Index Expressions
An index expression accesses an element of an array.
index_expr = expression "[" expression "]" ;
The expression before the brackets MUST have an array type [T; N].
The index expression MUST have an integer type (signed or unsigned: i8, i16, i32, i64, u8, u16, u32, u64, isize, or usize).
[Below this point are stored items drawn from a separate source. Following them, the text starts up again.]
/-! ## Ends (R358, R373) -/

/-- The model of an engine unbound, where a launch owns it: group messages for it are discarded. -/
def unbindCre (s : State) (l c : Nat) : State :=
  let x := getCre s c
  if x.owner = some l then
    let s1 := { s with arrived := s.arrived.filter (fun p => match p.body with
      | .creJoin _ _ _ _ => true
      | .creEvent _ _ _ _ _ _ => !decide (p.die * 24 + p.clus = c)
      | _ => !isGroupMsg x c p) }
    setCre s1 c {}
  else s

end Sys2Proof.Machine
end

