/-- A copy and its grant are waited for no more: the grant is acknowledged. -/
def dropCopy (s : State) (node base : Nat) : State :=
  { s with sent := s.sent.filter (fun p => match p.pkt.body with
      | .grantCopy b _ _ => !(p.pkt.dst == node && b == base)
      | _ => true) }

/-- An acknowledgement at the home: the directory follows what the module has come to hold, and the transition goes on. -/
def takeRevokeAck (s : State) (r : Region) (node : Nat) (sub : Option Nat) (st : TokSt) : State :=
  let s1 := dropCopy s node r.base
  match r.job with
  | none => setRegion s1 (noteDir r sub node st)
  | some j =>
    let r1 := if wholeOp j.op then r else noteDir r sub node st
    if j.waiting.contains (node, st) then tokNext s1 r1 { j with waiting := j.waiting.filter (fun q => q.1 != node) }
    else setRegion s1 r1

/-- What a party of a transition sends to the home. -/
def isRevokeAck (p : Packet) : Bool := match p.body with | .tokRevokeAck _ _ _ => true | .tokWriteBack _ _ => true | _ => false

/-- TOKEN_REVOKE_ACK (R73): what is written back enters the home backing, and after it the acknowledgement is taken. -/
def tokenRevokeAck (s : State) (n : Nat) : State :=
  match takeOrdered s (strictly isRevokeAck) isRevokeAck n with
  | none => s
  | some (p, s1) =>
    match p.body with
    | .tokWriteBack base cells =>
      (match regionOf s1 base with
       | none => s1
       | some r => putCells s1 (cells.map (fun c => (backKey s1 r c.1, c.2))))
    | .tokRevokeAck base sub st =>
      (match regionOf s1 base with
       | none => s1
       | some r => takeRevokeAck s1 r p.src sub st)
    | _ => s1

/-- TOKEN_REVOKE_ACK (R73). -/
def execTokenRevokeAck (n : Nat) (s : State) : Host.Outcome State Fault Refusal := .next (tokenRevokeAck s n)

/-- A grant, or a part of its copy. -/
def isGrant (p : Packet) : Bool := match p.body with | .tokGrant _ _ _ _ _ => true | .grantCopy _ _ _ => true | _ => false

/-- A grant whose copy has come, or a part of a copy (R74). -/
def grantMay (s : State) (p : Packet) : Bool :=
  match p.body with
  | .tokGrant base sub _ copy _ =>
    (match regionOf s base with
     | some r => !copy || decide ((tokRange r sub).2 ≤ r.copied)
     | none => true)
  | .grantCopy _ _ _ => true
  | _ => false

/-- TOKEN_GRANT (R74): the copy enters the backing; after all of it the state is gained and acknowledged. -/
def tokenGrant (s : State) (n : Nat) : State :=
  match takeOrdered s (strictly isGrant) (fun p => isGrant p && grantMay s p) n with
  | none => s
  | some (p, s1) =>
    match p.body with
    | .grantCopy base _ cells =>
      (match regionOf s1 base with
       | none => s1
       | some r => setRegion (putCells s1 (cells.map (fun c => (backKey s1 r c.1, c.2)))) { r with copied := r.copied + cells.length })
    | .tokGrant base sub st _ _ =>
      (match regionOf s1 base with
       | none => s1
       | some r =>
         let s2 := setRegion s1 { r with own := r.own.set (subIx sub) st, copied := 0 }
         sendPacket s2 none (mkPacket s2 3 r.home 0 (.tokRevokeAck base sub st)))
    | _ => s1

/-- TOKEN_GRANT (R74). -/
def execTokenGrant (n : Nat) (s : State) : Host.Outcome State Fault Refusal := .next (tokenGrant s n)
A negative index value is not a compile-time type error; it is caught by bounds checking (a negative index always fails the bounds check and traps at runtime).
The type of an index expression is the element type T.
fn main() -> i32 {
let arr: [i32; 3] = [10, 42, 100];
arr[1] // 42
}
Bounds Checking
For constant indices, bounds checking MUST be performed at compile time.
For variable indices, bounds checking MUST be performed at runtime.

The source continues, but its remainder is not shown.